Problem description: Please copy each line of the records below that includes the word "polyMulRoot".

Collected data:

···

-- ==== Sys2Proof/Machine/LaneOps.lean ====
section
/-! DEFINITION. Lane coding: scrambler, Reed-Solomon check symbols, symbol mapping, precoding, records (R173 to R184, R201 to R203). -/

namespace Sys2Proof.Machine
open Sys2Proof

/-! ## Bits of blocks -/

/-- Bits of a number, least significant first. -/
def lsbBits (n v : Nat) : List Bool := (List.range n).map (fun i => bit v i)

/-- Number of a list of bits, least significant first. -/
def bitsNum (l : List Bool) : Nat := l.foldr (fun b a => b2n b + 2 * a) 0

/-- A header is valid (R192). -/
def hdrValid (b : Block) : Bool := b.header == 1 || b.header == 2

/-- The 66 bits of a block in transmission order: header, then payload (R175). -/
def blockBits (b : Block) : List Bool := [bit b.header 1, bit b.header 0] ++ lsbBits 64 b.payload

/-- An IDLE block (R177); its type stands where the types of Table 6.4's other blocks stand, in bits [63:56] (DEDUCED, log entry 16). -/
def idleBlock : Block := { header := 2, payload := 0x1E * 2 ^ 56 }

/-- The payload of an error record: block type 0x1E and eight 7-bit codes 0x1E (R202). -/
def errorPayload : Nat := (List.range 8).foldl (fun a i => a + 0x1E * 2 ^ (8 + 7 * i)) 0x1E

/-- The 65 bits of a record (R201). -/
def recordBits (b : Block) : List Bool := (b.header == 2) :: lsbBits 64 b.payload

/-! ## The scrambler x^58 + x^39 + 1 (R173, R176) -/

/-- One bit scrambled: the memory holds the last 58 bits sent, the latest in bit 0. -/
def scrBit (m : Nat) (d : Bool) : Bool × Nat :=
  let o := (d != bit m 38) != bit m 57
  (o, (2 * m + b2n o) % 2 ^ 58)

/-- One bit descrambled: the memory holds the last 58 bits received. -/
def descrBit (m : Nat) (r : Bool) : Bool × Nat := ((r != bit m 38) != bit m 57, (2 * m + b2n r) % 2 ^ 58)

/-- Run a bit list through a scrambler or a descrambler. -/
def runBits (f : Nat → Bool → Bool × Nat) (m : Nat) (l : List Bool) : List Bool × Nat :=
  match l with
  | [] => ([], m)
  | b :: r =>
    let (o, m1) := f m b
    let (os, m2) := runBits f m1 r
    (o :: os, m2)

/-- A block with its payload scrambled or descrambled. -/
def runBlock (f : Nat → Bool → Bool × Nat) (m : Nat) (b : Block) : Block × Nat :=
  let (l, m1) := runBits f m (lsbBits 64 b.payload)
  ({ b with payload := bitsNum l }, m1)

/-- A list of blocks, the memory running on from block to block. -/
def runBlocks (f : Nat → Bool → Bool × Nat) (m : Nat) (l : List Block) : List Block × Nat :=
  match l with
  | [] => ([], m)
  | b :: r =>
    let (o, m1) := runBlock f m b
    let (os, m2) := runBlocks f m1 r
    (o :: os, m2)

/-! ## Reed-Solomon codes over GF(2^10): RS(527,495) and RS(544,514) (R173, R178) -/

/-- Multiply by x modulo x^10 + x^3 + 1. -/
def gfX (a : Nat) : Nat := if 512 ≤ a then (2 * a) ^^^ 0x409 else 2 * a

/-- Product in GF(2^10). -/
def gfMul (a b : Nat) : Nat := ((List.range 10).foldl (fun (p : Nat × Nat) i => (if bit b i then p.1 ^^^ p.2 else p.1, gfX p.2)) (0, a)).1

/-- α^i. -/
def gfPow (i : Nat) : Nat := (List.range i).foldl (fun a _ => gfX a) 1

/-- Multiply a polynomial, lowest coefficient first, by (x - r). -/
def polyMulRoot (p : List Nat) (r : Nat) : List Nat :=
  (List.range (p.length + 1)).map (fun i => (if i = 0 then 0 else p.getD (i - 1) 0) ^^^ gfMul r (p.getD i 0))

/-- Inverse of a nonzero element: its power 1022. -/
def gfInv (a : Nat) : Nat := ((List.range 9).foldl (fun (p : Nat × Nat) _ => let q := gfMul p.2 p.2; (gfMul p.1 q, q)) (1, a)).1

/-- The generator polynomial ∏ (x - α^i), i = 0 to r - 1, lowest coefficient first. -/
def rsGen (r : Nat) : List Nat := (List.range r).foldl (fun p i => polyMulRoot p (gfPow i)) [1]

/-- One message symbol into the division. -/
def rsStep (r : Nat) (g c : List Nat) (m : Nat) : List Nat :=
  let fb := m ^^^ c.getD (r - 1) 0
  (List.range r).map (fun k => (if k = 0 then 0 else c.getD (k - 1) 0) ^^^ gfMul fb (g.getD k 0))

···

Result:
def polyMulRoot (p : List Nat) (r : Nat) : List Nat :=
def rsGen (r : Nat) : List Nat := (List.range r).foldl (fun p i => polyMulRoot p (gfPow i)) [1]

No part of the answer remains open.